» PROBLEM TO WORK ON
Each entry needs to be retyped exactly.
START DATA TO USE
/-- A request parked on a locked entry, with its joiners (R96). -/
structure LockWait where
  /-- The request. -/
  req : XReq
  /-- Its joiners. -/
  joiners : List XReq := []
  /-- Host address of the locked entry's line. -/
  line : Word
  /-- The entry as read. -/
  entry : Word
  /-- Host address of the entry. -/
  entryAddr : Word
  /-- Level of the entry. -/
  level : Nat
  /-- The engine whose walker read the entry (R101). -/
  engine : Engine := .A
deriving DecidableEq, Repr

/-- A record or notice waiting for, or in, its write (R102). -/
structure Record where
  /-- Its eight words with PHASE clear. -/
  words : List Word
  /-- CODE of a record, KIND of a notice: what R103 keeps of a dropped one. -/
  code : Code
  /-- TIME. -/
  time : Word
  /-- It is an OVERFLOW_SUMMARY or SUMMARY. -/
  summary : Bool := false
  /-- A PLACE_REQUEST's ticket: a drop abandons the placement (R118). -/
  ticket : Nat := 0
deriving DecidableEq, Repr

/-- A fault queue or a notice queue (R102, R118). -/
structure Queue where
  /-- BASE register: [63:12] and ENABLE in [0], 64 bits (04 R104, 05 R125). Reset 0. -/
  base : Word := 0
  /-- SIZE register, 5 bits (04 R104, 05 R125). Reset 8. -/
  size : BitVec 5 := 8
  /-- HEAD, 17 bits (04 R102). Reset 0. -/
  head : Nat := 0
  /-- TAIL, 17 bits (04 R102). Reset 0. -/
  tail : Nat := 0
  /-- OVERFLOW, 32 bits (04 R103). Reset 0. -/
  overflow : BitVec 32 := 0
  /-- Code of the first record dropped (04 R103). Reset 0. -/
  firstCode : Code := 0
  /-- Code of the last record dropped (04 R103). Reset 0. -/
  lastCode : Code := 0
  /-- TIME of the first record dropped (04 R103). Reset 0. -/
  firstTime : Word := 0
  /-- TIME of the last record dropped (04 R103). Reset 0. -/
  lastTime : Word := 0
  /-- The record in flight (04 R102). Reset none. -/
  flight : Option Record := none
  /-- The record in flight was issued before BASE or SIZE was written (04 R102). Reset 0. -/
  stale : Bool := false
  /-- Records waiting for the one in flight, oldest first (04 R102). Reset empty. -/
  waiting : List Record := []
  /-- A summary's write failed: it waits for the next record, HEAD write or enable (04 R103). Reset 0. -/
  sumHeld : Bool := false
deriving DecidableEq, Repr

/-- A function's bind registers (R81). -/
structure Bind where
  /-- XLT_BIND_ROOT, 64 bits (04 R81). Reset 0. -/
  root : Word := 0
  /-- BUSY of XLT_BIND_STATUS: an UNBIND's withdrawal goes on, 1 bit (04 R81). Reset 0. -/
  busy : Bool := false
  /-- ASID of the last operation, 20 bits (04 R81). Reset 0. -/
  asid : Nat := 0
  /-- RESULT, 3 bits (04 R81). Reset 0. -/
  result : BitVec 3 := 0
deriving DecidableEq, Repr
END DATA TO USE
» SOLUTION FOR THIS TASK
/-- A request parked on a locked entry, with its joiners (R96). -/
structure LockWait where
  /-- The request. -/
  req : XReq
  /-- Its joiners. -/
  joiners : List XReq := []
  /-- Host address of the locked entry's line. -/
  line : Word
  /-- The entry as read. -/
  entry : Word
  /-- Host address of the entry. -/
  entryAddr : Word
  /-- Level of the entry. -/
  level : Nat
  /-- The engine whose walker read the entry (R101). -/
  engine : Engine := .A
deriving DecidableEq, Repr

/-- A record or notice waiting for, or in, its write (R102). -/
structure Record where
  /-- Its eight words with PHASE clear. -/
  words : List Word
  /-- CODE of a record, KIND of a notice: what R103 keeps of a dropped one. -/
  code : Code
  /-- TIME. -/
  time : Word
  /-- It is an OVERFLOW_SUMMARY or SUMMARY. -/
  summary : Bool := false
  /-- A PLACE_REQUEST's ticket: a drop abandons the placement (R118). -/
  ticket : Nat := 0
deriving DecidableEq, Repr

/-- A fault queue or a notice queue (R102, R118). -/
structure Queue where
  /-- BASE register: [63:12] and ENABLE in [0], 64 bits (04 R104, 05 R125). Reset 0. -/
  base : Word := 0
  /-- SIZE register, 5 bits (04 R104, 05 R125). Reset 8. -/
  size : BitVec 5 := 8
  /-- HEAD, 17 bits (04 R102). Reset 0. -/
  head : Nat := 0
  /-- TAIL, 17 bits (04 R102). Reset 0. -/
  tail : Nat := 0
  /-- OVERFLOW, 32 bits (04 R103). Reset 0. -/
  overflow : BitVec 32 := 0
  /-- Code of the first record dropped (04 R103). Reset 0. -/
  firstCode : Code := 0
  /-- Code of the last record dropped (04 R103). Reset 0. -/
  lastCode : Code := 0
  /-- TIME of the first record dropped (04 R103). Reset 0. -/
  firstTime : Word := 0
  /-- TIME of the last record dropped (04 R103). Reset 0. -/
  lastTime : Word := 0
  /-- The record in flight (04 R102). Reset none. -/
  flight : Option Record := none
  /-- The record in flight was issued before BASE or SIZE was written (04 R102). Reset 0. -/
  stale : Bool := false
  /-- Records waiting for the one in flight, oldest first (04 R102). Reset empty. -/
  waiting : List Record := []
  /-- A summary's write failed: it waits for the next record, HEAD write or enable (04 R103). Reset 0. -/
  sumHeld : Bool := false
deriving DecidableEq, Repr

/-- A function's bind registers (R81). -/
structure Bind where
  /-- XLT_BIND_ROOT, 64 bits (04 R81). Reset 0. -/
  root : Word := 0
  /-- BUSY of XLT_BIND_STATUS: an UNBIND's withdrawal goes on, 1 bit (04 R81). Reset 0. -/
  busy : Bool := false
  /-- ASID of the last operation, 20 bits (04 R81). Reset 0. -/
  asid : Nat := 0
  /-- RESULT, 3 bits (04 R81). Reset 0. -/
  result : BitVec 3 := 0
deriving DecidableEq, Repr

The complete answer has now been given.